→ **Work instructions**:
Could you reproduce the lines below from the one with "slot (R344). -/" through the one with "let crcOk := crc32"? Keep both ends and add nothing.

→ **Material for this task**:
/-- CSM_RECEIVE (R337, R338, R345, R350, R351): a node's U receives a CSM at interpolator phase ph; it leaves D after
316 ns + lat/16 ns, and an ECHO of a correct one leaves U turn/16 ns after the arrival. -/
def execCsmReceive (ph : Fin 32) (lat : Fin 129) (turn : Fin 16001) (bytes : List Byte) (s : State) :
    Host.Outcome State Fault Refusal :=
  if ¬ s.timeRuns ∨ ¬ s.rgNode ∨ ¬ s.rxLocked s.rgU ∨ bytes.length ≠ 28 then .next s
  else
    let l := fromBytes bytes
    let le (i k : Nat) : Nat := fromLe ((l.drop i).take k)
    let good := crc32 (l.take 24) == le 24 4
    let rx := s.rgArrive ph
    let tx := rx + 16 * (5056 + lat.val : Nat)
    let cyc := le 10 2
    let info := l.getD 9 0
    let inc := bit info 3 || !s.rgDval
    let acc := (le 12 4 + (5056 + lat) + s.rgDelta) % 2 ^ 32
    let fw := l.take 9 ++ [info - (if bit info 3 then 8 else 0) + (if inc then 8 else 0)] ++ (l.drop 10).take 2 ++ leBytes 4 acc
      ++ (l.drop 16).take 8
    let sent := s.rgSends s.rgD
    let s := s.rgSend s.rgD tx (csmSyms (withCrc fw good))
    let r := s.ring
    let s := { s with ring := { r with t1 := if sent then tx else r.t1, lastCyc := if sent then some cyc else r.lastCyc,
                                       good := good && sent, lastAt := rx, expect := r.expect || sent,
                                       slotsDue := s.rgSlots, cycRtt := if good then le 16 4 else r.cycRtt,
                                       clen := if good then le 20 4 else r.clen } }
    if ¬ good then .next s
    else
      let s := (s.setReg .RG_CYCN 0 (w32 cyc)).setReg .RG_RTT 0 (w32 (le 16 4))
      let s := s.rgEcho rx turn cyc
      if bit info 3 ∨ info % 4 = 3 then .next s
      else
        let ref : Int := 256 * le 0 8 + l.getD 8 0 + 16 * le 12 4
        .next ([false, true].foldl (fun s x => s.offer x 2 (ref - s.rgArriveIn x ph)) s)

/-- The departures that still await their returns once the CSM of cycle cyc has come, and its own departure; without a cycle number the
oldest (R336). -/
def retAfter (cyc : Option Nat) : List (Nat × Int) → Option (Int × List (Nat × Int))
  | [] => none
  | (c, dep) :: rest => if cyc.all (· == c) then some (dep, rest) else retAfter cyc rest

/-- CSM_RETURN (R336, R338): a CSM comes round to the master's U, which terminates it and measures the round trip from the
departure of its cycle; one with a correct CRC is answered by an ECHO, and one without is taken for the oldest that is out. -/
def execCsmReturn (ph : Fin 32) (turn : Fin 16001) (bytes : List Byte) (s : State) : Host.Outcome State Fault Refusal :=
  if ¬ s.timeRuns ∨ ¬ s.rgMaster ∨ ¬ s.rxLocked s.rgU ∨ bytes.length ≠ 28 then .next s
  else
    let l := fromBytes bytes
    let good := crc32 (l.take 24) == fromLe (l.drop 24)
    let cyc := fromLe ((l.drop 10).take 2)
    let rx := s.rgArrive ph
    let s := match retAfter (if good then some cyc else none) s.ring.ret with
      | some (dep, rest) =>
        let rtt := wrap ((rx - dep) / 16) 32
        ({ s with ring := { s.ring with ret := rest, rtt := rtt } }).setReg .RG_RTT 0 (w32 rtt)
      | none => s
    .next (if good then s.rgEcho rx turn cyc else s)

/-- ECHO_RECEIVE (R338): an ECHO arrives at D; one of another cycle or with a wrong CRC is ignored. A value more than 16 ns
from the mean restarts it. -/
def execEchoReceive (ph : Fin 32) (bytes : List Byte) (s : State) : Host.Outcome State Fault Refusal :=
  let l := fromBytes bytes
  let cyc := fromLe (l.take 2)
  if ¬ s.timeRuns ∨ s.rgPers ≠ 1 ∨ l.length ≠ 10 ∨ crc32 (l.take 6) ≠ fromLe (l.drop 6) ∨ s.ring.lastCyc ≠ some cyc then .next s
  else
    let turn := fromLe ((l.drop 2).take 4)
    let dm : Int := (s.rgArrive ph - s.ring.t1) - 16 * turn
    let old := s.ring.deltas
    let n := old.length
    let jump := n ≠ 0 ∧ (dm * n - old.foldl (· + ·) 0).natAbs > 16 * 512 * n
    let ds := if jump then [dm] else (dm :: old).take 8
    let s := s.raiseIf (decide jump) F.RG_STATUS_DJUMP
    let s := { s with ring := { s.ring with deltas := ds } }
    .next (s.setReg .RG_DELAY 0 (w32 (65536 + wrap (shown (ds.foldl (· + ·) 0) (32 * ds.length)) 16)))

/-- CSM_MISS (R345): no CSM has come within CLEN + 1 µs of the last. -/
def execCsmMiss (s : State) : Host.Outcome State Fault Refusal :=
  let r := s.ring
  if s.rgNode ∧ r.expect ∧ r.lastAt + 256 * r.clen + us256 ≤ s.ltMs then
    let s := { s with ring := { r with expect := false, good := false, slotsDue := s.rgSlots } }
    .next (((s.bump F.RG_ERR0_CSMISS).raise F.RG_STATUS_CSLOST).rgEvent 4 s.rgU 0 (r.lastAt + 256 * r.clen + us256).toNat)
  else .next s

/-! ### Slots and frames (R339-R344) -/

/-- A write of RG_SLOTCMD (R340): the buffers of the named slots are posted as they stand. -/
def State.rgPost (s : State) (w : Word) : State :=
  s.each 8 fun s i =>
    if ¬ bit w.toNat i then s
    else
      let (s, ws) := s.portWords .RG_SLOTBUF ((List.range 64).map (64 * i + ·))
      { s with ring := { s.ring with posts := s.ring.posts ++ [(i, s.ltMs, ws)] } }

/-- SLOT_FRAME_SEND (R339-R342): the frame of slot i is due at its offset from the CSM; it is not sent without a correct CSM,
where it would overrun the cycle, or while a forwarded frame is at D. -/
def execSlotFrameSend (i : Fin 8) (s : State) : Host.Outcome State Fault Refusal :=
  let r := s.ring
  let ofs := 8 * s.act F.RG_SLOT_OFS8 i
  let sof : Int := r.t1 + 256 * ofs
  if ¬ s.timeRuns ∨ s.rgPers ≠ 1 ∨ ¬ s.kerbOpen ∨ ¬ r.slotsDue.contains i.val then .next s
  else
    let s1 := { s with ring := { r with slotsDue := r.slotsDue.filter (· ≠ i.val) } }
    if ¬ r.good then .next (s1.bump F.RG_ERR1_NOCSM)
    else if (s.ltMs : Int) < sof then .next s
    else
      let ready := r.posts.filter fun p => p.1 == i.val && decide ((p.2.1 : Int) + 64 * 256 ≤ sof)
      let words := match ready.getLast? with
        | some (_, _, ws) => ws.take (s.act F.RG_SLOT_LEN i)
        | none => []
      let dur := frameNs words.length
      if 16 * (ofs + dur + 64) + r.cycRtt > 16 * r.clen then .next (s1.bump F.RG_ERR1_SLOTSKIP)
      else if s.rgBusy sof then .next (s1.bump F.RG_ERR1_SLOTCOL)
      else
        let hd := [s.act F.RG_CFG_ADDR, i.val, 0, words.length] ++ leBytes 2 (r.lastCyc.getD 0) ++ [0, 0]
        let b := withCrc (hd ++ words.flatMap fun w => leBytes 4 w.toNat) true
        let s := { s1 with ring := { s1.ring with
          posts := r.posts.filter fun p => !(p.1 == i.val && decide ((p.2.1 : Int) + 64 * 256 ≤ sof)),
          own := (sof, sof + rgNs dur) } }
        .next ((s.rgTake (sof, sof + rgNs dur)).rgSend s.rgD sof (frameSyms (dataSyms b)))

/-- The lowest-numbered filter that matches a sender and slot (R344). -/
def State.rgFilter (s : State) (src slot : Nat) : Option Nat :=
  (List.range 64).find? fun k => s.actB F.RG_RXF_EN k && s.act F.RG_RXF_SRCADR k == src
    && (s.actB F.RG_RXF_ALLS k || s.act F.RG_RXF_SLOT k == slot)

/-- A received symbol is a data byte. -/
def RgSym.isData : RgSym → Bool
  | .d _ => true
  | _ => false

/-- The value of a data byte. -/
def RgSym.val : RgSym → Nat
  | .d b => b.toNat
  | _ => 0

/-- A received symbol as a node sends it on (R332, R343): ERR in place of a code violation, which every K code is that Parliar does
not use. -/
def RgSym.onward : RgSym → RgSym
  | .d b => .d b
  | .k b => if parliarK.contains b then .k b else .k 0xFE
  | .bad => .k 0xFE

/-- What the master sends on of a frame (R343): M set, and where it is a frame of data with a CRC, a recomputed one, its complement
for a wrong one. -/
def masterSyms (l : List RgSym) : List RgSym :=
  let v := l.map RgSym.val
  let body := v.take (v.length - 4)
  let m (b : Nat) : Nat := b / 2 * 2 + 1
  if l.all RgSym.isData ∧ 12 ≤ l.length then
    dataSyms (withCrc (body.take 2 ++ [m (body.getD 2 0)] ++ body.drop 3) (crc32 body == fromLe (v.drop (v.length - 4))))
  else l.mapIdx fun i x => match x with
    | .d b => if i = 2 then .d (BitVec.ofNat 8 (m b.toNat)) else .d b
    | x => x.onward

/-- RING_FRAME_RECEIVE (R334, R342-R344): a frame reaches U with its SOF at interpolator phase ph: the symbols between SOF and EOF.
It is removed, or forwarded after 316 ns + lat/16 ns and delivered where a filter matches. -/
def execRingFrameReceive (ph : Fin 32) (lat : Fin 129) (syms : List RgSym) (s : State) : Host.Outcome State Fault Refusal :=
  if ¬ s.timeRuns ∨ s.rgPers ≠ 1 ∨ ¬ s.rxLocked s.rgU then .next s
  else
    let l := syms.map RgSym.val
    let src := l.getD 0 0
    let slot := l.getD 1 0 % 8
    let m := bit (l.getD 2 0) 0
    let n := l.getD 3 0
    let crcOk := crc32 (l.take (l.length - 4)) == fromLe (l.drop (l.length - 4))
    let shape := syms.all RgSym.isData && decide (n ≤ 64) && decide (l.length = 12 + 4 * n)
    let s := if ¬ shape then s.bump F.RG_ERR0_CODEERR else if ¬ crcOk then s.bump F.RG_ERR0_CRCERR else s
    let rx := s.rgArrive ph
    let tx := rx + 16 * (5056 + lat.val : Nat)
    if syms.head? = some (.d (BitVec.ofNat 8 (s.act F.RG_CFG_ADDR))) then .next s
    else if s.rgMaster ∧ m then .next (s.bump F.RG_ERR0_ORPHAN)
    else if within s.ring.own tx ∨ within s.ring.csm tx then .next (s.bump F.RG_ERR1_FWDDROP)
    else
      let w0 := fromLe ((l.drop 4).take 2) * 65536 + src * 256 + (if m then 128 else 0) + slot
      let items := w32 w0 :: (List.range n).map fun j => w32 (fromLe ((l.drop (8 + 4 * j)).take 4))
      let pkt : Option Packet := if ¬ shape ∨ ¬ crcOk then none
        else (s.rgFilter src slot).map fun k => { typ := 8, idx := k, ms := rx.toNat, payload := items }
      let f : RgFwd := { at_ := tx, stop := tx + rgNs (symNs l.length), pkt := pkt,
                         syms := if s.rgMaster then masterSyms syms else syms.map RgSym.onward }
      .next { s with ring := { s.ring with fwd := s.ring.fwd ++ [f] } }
...
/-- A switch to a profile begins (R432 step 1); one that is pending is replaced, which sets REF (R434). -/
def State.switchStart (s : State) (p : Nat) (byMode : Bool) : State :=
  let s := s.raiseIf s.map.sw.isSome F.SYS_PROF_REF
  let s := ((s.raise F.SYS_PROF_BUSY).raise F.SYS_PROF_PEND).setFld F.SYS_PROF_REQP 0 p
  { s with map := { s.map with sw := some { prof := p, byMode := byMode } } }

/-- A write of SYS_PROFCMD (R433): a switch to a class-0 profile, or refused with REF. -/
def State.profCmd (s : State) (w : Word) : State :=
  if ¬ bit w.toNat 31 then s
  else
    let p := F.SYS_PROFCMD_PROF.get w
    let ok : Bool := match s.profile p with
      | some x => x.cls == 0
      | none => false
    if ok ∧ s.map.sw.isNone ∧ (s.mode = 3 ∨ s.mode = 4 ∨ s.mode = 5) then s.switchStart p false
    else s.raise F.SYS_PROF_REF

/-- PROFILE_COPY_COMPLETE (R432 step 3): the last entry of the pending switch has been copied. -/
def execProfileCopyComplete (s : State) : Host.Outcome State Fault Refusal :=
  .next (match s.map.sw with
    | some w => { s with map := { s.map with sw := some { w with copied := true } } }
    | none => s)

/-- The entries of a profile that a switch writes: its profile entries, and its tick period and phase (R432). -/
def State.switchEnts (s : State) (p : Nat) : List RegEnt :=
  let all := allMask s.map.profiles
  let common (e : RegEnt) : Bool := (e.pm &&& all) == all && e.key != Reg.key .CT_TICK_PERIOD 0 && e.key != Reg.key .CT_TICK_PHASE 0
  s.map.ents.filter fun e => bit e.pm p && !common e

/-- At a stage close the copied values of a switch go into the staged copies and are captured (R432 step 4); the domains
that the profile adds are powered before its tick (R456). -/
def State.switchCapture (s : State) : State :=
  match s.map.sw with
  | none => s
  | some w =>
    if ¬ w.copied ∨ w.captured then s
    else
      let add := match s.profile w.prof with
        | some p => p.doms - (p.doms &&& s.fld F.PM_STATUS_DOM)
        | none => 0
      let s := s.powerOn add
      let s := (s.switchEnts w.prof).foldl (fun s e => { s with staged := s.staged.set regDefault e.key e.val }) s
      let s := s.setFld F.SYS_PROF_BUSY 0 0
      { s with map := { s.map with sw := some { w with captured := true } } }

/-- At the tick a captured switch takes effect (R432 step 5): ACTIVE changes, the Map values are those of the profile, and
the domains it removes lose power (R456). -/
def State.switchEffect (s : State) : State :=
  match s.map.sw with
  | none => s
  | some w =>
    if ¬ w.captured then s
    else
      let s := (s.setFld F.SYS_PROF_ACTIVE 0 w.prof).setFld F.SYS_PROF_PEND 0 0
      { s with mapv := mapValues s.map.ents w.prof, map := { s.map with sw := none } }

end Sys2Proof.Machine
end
...
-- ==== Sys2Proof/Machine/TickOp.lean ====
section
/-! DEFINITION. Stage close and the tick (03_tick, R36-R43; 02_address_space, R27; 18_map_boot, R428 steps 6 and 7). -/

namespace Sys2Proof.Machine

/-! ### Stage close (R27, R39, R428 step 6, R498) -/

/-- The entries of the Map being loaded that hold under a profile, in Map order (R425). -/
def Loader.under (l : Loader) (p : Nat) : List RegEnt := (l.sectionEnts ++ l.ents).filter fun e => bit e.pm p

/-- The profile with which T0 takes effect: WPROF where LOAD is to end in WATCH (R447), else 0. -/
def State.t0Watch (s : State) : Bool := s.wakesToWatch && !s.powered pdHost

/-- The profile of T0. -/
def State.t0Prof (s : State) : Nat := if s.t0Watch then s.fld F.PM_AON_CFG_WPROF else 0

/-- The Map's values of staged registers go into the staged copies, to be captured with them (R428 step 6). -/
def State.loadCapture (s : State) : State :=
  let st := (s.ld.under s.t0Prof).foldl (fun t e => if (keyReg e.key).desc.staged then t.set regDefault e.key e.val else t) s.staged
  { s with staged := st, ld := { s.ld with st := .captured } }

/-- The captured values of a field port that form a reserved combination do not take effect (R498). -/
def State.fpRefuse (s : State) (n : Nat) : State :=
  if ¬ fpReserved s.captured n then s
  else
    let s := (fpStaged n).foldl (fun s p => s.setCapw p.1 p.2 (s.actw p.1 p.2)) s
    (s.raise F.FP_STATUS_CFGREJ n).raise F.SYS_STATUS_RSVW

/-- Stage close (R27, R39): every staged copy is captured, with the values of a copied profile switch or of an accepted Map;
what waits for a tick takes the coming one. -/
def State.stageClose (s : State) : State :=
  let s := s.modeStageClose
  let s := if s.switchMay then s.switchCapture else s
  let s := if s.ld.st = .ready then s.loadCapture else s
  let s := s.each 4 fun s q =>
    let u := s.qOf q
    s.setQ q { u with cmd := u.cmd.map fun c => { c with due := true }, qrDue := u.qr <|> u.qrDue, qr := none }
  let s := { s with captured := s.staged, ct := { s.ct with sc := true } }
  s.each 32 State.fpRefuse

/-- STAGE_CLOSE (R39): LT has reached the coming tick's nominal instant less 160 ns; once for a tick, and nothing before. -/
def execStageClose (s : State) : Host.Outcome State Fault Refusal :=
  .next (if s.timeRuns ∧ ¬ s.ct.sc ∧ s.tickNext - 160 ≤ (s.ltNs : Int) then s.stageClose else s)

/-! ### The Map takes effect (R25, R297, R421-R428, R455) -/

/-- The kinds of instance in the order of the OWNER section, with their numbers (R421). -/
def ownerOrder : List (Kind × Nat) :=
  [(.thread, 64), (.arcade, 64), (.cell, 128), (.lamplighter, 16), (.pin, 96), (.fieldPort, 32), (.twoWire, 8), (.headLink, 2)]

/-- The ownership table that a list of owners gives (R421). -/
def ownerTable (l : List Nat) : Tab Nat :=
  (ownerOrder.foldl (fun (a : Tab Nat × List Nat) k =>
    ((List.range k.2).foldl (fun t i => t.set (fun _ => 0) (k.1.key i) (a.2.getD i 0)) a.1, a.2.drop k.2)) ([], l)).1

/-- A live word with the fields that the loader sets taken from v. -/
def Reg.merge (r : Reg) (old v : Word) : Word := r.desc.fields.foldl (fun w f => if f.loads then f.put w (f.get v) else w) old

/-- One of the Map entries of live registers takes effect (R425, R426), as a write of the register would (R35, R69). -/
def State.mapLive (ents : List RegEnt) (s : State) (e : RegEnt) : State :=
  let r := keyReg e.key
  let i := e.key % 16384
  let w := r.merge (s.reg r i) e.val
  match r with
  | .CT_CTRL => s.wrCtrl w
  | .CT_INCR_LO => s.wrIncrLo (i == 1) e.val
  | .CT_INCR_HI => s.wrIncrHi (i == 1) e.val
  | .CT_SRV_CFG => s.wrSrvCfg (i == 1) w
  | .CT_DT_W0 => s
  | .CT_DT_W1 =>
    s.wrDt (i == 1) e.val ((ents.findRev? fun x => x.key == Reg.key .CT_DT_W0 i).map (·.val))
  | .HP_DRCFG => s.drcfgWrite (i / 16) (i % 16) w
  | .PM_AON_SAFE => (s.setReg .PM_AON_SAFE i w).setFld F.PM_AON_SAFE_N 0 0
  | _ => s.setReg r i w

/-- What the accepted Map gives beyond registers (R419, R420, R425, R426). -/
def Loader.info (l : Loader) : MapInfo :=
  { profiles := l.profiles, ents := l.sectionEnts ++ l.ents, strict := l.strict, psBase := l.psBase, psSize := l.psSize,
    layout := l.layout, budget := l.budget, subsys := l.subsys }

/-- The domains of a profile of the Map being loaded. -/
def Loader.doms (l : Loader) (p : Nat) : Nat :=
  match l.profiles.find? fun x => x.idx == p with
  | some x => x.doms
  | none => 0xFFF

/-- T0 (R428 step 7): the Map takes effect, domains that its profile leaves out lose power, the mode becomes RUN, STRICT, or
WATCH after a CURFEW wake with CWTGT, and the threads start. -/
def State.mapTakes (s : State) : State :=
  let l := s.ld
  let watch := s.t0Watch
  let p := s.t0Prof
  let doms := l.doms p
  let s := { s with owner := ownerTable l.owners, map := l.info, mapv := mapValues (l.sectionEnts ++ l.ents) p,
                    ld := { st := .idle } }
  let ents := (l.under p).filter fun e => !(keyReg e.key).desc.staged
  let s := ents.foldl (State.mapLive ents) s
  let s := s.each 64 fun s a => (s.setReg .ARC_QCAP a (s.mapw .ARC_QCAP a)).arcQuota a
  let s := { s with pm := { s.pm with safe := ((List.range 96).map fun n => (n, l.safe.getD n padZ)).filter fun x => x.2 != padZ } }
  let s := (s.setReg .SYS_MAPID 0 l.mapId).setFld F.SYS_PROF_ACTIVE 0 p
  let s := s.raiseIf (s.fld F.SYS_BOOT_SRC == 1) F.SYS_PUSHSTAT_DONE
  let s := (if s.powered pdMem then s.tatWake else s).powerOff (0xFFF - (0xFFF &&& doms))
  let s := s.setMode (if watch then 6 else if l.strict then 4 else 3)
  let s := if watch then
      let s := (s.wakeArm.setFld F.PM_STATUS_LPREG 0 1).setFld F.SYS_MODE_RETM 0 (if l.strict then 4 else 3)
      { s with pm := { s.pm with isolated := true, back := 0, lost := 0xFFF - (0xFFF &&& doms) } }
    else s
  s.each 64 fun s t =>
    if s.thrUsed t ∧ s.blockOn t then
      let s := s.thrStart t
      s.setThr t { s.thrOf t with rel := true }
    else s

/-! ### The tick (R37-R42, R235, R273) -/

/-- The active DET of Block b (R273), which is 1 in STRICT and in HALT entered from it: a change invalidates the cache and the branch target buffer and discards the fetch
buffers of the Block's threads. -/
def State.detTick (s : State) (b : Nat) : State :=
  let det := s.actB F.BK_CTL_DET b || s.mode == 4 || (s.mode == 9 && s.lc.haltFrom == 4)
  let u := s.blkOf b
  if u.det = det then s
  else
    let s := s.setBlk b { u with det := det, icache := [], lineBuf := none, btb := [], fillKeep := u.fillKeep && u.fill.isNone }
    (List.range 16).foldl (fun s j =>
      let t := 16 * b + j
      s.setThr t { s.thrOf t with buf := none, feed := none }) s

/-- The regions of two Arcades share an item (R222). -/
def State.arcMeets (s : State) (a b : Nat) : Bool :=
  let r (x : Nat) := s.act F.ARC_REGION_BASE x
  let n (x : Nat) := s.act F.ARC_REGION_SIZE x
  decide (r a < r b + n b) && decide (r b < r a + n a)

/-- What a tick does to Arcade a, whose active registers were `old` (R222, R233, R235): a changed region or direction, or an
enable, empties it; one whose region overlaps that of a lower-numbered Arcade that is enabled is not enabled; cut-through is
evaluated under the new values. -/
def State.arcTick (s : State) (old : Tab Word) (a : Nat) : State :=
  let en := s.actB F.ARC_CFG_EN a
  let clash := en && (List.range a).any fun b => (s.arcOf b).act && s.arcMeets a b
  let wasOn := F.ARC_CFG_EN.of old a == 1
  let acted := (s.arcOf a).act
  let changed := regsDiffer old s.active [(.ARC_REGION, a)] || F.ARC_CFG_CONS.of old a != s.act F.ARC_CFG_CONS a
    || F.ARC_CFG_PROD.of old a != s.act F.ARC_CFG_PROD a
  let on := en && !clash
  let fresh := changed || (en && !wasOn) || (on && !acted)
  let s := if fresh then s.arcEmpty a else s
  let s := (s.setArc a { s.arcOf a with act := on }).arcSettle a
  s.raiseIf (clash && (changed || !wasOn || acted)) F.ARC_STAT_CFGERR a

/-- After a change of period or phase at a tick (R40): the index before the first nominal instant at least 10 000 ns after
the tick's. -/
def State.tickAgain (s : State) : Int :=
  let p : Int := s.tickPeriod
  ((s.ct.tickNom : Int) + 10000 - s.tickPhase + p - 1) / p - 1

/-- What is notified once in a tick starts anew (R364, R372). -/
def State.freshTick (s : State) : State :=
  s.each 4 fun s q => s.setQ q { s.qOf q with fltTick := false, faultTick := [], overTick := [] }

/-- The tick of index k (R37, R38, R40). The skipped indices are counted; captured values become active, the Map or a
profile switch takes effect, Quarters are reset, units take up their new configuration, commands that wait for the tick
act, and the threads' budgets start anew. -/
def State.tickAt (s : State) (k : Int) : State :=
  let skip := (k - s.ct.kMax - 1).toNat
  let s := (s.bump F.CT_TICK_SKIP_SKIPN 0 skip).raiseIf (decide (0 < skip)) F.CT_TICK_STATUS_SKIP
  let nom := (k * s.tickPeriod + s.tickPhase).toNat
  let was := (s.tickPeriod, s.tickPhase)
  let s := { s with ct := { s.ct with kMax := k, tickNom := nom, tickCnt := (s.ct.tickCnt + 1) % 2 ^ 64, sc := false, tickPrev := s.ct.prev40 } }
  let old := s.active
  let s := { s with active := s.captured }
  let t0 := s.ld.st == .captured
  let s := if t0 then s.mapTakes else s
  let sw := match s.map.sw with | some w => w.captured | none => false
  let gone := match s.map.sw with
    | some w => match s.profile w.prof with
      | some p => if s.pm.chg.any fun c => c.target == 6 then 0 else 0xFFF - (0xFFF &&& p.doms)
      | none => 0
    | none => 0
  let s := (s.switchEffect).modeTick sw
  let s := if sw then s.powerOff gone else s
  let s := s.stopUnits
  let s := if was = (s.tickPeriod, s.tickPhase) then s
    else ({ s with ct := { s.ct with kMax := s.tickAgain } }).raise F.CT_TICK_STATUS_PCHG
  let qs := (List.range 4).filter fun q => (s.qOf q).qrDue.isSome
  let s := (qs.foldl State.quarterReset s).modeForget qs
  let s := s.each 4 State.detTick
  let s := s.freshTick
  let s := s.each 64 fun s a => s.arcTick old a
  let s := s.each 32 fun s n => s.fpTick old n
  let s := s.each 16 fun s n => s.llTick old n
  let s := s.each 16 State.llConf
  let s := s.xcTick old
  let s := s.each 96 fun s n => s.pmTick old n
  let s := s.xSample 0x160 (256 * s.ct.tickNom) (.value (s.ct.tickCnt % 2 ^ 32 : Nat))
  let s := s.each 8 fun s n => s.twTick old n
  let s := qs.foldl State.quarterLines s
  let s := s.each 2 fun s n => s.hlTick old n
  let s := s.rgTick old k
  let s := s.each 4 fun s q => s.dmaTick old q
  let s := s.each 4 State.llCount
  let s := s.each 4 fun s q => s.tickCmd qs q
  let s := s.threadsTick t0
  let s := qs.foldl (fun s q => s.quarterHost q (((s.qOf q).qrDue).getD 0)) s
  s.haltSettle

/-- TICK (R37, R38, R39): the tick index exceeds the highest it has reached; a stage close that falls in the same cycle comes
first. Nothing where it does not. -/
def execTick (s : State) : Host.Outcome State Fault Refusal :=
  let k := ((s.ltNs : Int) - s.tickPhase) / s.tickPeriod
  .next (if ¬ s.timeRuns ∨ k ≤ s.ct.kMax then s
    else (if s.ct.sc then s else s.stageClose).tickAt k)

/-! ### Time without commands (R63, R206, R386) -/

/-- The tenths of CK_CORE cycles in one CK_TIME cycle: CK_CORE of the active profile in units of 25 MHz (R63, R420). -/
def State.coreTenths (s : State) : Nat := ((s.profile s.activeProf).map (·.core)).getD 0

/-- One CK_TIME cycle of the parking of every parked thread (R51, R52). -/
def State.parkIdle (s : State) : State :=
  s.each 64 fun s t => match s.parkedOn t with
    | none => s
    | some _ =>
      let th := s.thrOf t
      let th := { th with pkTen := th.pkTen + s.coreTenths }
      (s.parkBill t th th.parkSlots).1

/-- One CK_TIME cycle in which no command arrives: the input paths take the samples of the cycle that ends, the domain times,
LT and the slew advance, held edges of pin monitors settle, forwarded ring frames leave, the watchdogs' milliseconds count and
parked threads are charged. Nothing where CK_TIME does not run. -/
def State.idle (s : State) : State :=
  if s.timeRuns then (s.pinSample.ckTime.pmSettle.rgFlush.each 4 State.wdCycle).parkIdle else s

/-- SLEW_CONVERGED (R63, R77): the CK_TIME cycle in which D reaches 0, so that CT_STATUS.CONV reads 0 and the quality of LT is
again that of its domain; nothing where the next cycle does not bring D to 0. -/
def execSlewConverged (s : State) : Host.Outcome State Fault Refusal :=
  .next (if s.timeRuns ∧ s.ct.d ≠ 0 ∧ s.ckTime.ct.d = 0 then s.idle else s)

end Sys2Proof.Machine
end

→ **Result of this exercise**:
/-- The lowest-numbered filter that matches a sender and slot (R344). -/
def State.rgFilter (s : State) (src slot : Nat) : Option Nat :=
  (List.range 64).find? fun k => s.actB F.RG_RXF_EN k && s.act F.RG_RXF_SRCADR k == src
    && (s.actB F.RG_RXF_ALLS k || s.act F.RG_RXF_SLOT k == slot)

/-- A received symbol is a data byte. -/
def RgSym.isData : RgSym → Bool
  | .d _ => true
  | _ => false

/-- The value of a data byte. -/
def RgSym.val : RgSym → Nat
  | .d b => b.toNat
  | _ => 0

/-- A received symbol as a node sends it on (R332, R343): ERR in place of a code violation, which every K code is that Parliar does
not use. -/
def RgSym.onward : RgSym → RgSym
  | .d b => .d b
  | .k b => if parliarK.contains b then .k b else .k 0xFE
  | .bad => .k 0xFE

/-- What the master sends on of a frame (R343): M set, and where it is a frame of data with a CRC, a recomputed one, its complement
for a wrong one. -/
def masterSyms (l : List RgSym) : List RgSym :=
  let v := l.map RgSym.val
  let body := v.take (v.length - 4)
  let m (b : Nat) : Nat := b / 2 * 2 + 1
  if l.all RgSym.isData ∧ 12 ≤ l.length then
    dataSyms (withCrc (body.take 2 ++ [m (body.getD 2 0)] ++ body.drop 3) (crc32 body == fromLe (v.drop (v.length - 4))))
  else l.mapIdx fun i x => match x with
    | .d b => if i = 2 then .d (BitVec.ofNat 8 (m b.toNat)) else .d b
    | x => x.onward

/-- RING_FRAME_RECEIVE (R334, R342-R344): a frame reaches U with its SOF at interpolator phase ph: the symbols between SOF and EOF.
It is removed, or forwarded after 316 ns + lat/16 ns and delivered where a filter matches. -/
def execRingFrameReceive (ph : Fin 32) (lat : Fin 129) (syms : List RgSym) (s : State) : Host.Outcome State Fault Refusal :=
  if ¬ s.timeRuns ∨ s.rgPers ≠ 1 ∨ ¬ s.rxLocked s.rgU then .next s
  else
    let l := syms.map RgSym.val
    let src := l.getD 0 0
    let slot := l.getD 1 0 % 8
    let m := bit (l.getD 2 0) 0
    let n := l.getD 3 0
    let crcOk := crc32 (l.take (l.length - 4)) == fromLe (l.drop (l.length - 4))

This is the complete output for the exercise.